## AVAILABLE DATA

theorem keeps_schCmd {u : State} (rq : Requester) (op t : Nat) {s : State} (h : Keeps u s) :
 Keeps u (schCmd rq op t s) := by
  unfold schCmd
  repeat' (first
    | with_reducible assumption
    | with_reducible apply keeps_onPage
    | with_reducible apply keeps_schCmdPut
    | intro _
    | with_reducible apply keeps_ite
    | split
    | (with_reducible refine keeps_of_pair (by assumption) ?_)
    | (with_reducible refine keeps_of_opt (by assumption) ?_)
    | dsimp only)

theorem keeps_execSchCmdReady {u : State} (rq : Requester) (t : TaskId) {s : State} (h : Keeps u s) :
 KeepsOut u (execSchCmdReady rq t s) := by
  unfold execSchCmdReady
  repeat' (first
    | with_reducible assumption
    | with_reducible apply keeps_schCmd
    | with_reducible apply keepsOut_next
    | intro _
    | with_reducible apply keepsOut_ite
    | with_reducible apply keeps_ite
    | split
    | (with_reducible refine keeps_of_pair (by assumption) ?_)
    | (with_reducible refine keeps_of_opt (by assumption) ?_)
    | dsimp only)

theorem keeps_execSchCmdCancel {u : State} (rq : Requester) (t : TaskId) {s : State} (h : Keeps u s) :
 KeepsOut u (execSchCmdCancel rq t s) := by
  unfold execSchCmdCancel
  repeat' (first
    | with_reducible assumption
    | with_reducible apply keeps_schCmd
    | with_reducible apply keepsOut_next
    | intro _
    | with_reducible apply keepsOut_ite
    | with_reducible apply keeps_ite
    | split
    | (with_reducible refine keeps_of_pair (by assumption) ?_)
    | (with_reducible refine keeps_of_opt (by assumption) ?_)
    | dsimp only)

theorem keeps_execAbandon {u : State} (rq : Requester) (t : TaskId) {s : State} (h : Keeps u s) :
 KeepsOut u (execAbandon rq t s) := by
  unfold execAbandon
  repeat' (first
    | with_reducible assumption
    | with_reducible apply keeps_schCmd
    | with_reducible apply keepsOut_next
    | intro _
    | with_reducible apply keepsOut_ite
    | with_reducible apply keeps_ite
    | split
    | (with_reducible refine keeps_of_pair (by assumption) ?_)
    | (with_reducible refine keeps_of_opt (by assumption) ?_)
    | dsimp only)

theorem keeps_execDisable {u : State} (rq : Requester) (t : TaskId) {s : State} (h : Keeps u s) :
 KeepsOut u (execDisable rq t s) := by
  unfold execDisable
  repeat' (first
    | with_reducible assumption
    | with_reducible apply keeps_schCmd
    | with_reducible apply keepsOut_next
    | intro _
    | with_reducible apply keepsOut_ite
    | with_reducible apply keeps_ite
    | split
    | (with_reducible refine keeps_of_pair (by assumption) ?_)
    | (with_reducible refine keeps_of_opt (by assumption) ?_)
    | dsimp only)

theorem keeps_execEnable {u : State} (rq : Requester) (t : TaskId) {s : State} (h : Keeps u s) :
 KeepsOut u (execEnable rq t s) := by
  unfold execEnable
  repeat' (first
    | with_reducible assumption
    | with_reducible apply keeps_schCmd
    | with_reducible apply keepsOut_next
    | intro _
    | with_reducible apply keepsOut_ite
    | with_reducible apply keeps_ite
    | split
    | (with_reducible refine keeps_of_pair (by assumption) ?_)
    | (with_reducible refine keeps_of_opt (by assumption) ?_)
    | dsimp only)

theorem keeps_walkerBind {u : State} {s : State} (h : Keeps u s) :
 Keeps u (walkerBind s) := by
  unfold walkerBind
  repeat' (first
    | with_reducible assumption
    | with_reducible apply keeps_setSched
    | with_reducible apply keeps_readyTask
    | with_reducible apply keeps_cancelTask
    | (with_reducible refine keeps_nextWalk (by assumption) ?_)
    | intro _
    | with_reducible apply keeps_ite
    | split
    | (with_reducible refine keeps_of_pair (by assumption) ?_)
    | (with_reducible refine keeps_of_opt (by assumption) ?_)
    | dsimp only)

## TASK DIRECTIONS
If a line in the material above contains the word "Requester", copy it.

## WRITTEN RESPONSE
theorem keeps_schCmd {u : State} (rq : Requester) (op t : Nat) {s : State} (h : Keeps u s) :
theorem keeps_execSchCmdReady {u : State} (rq : Requester) (t : TaskId) {s : State} (h : Keeps u s) :
theorem keeps_execSchCmdCancel {u : State} (rq : Requester) (t : TaskId) {s : State} (h : Keeps u s) :
theorem keeps_execAbandon {u : State} (rq : Requester) (t : TaskId) {s : State} (h : Keeps u s) :
theorem keeps_execDisable {u : State} (rq : Requester) (t : TaskId) {s : State} (h : Keeps u s) :
theorem keeps_execEnable {u : State} (rq : Requester) (t : TaskId) {s : State} (h : Keeps u s) :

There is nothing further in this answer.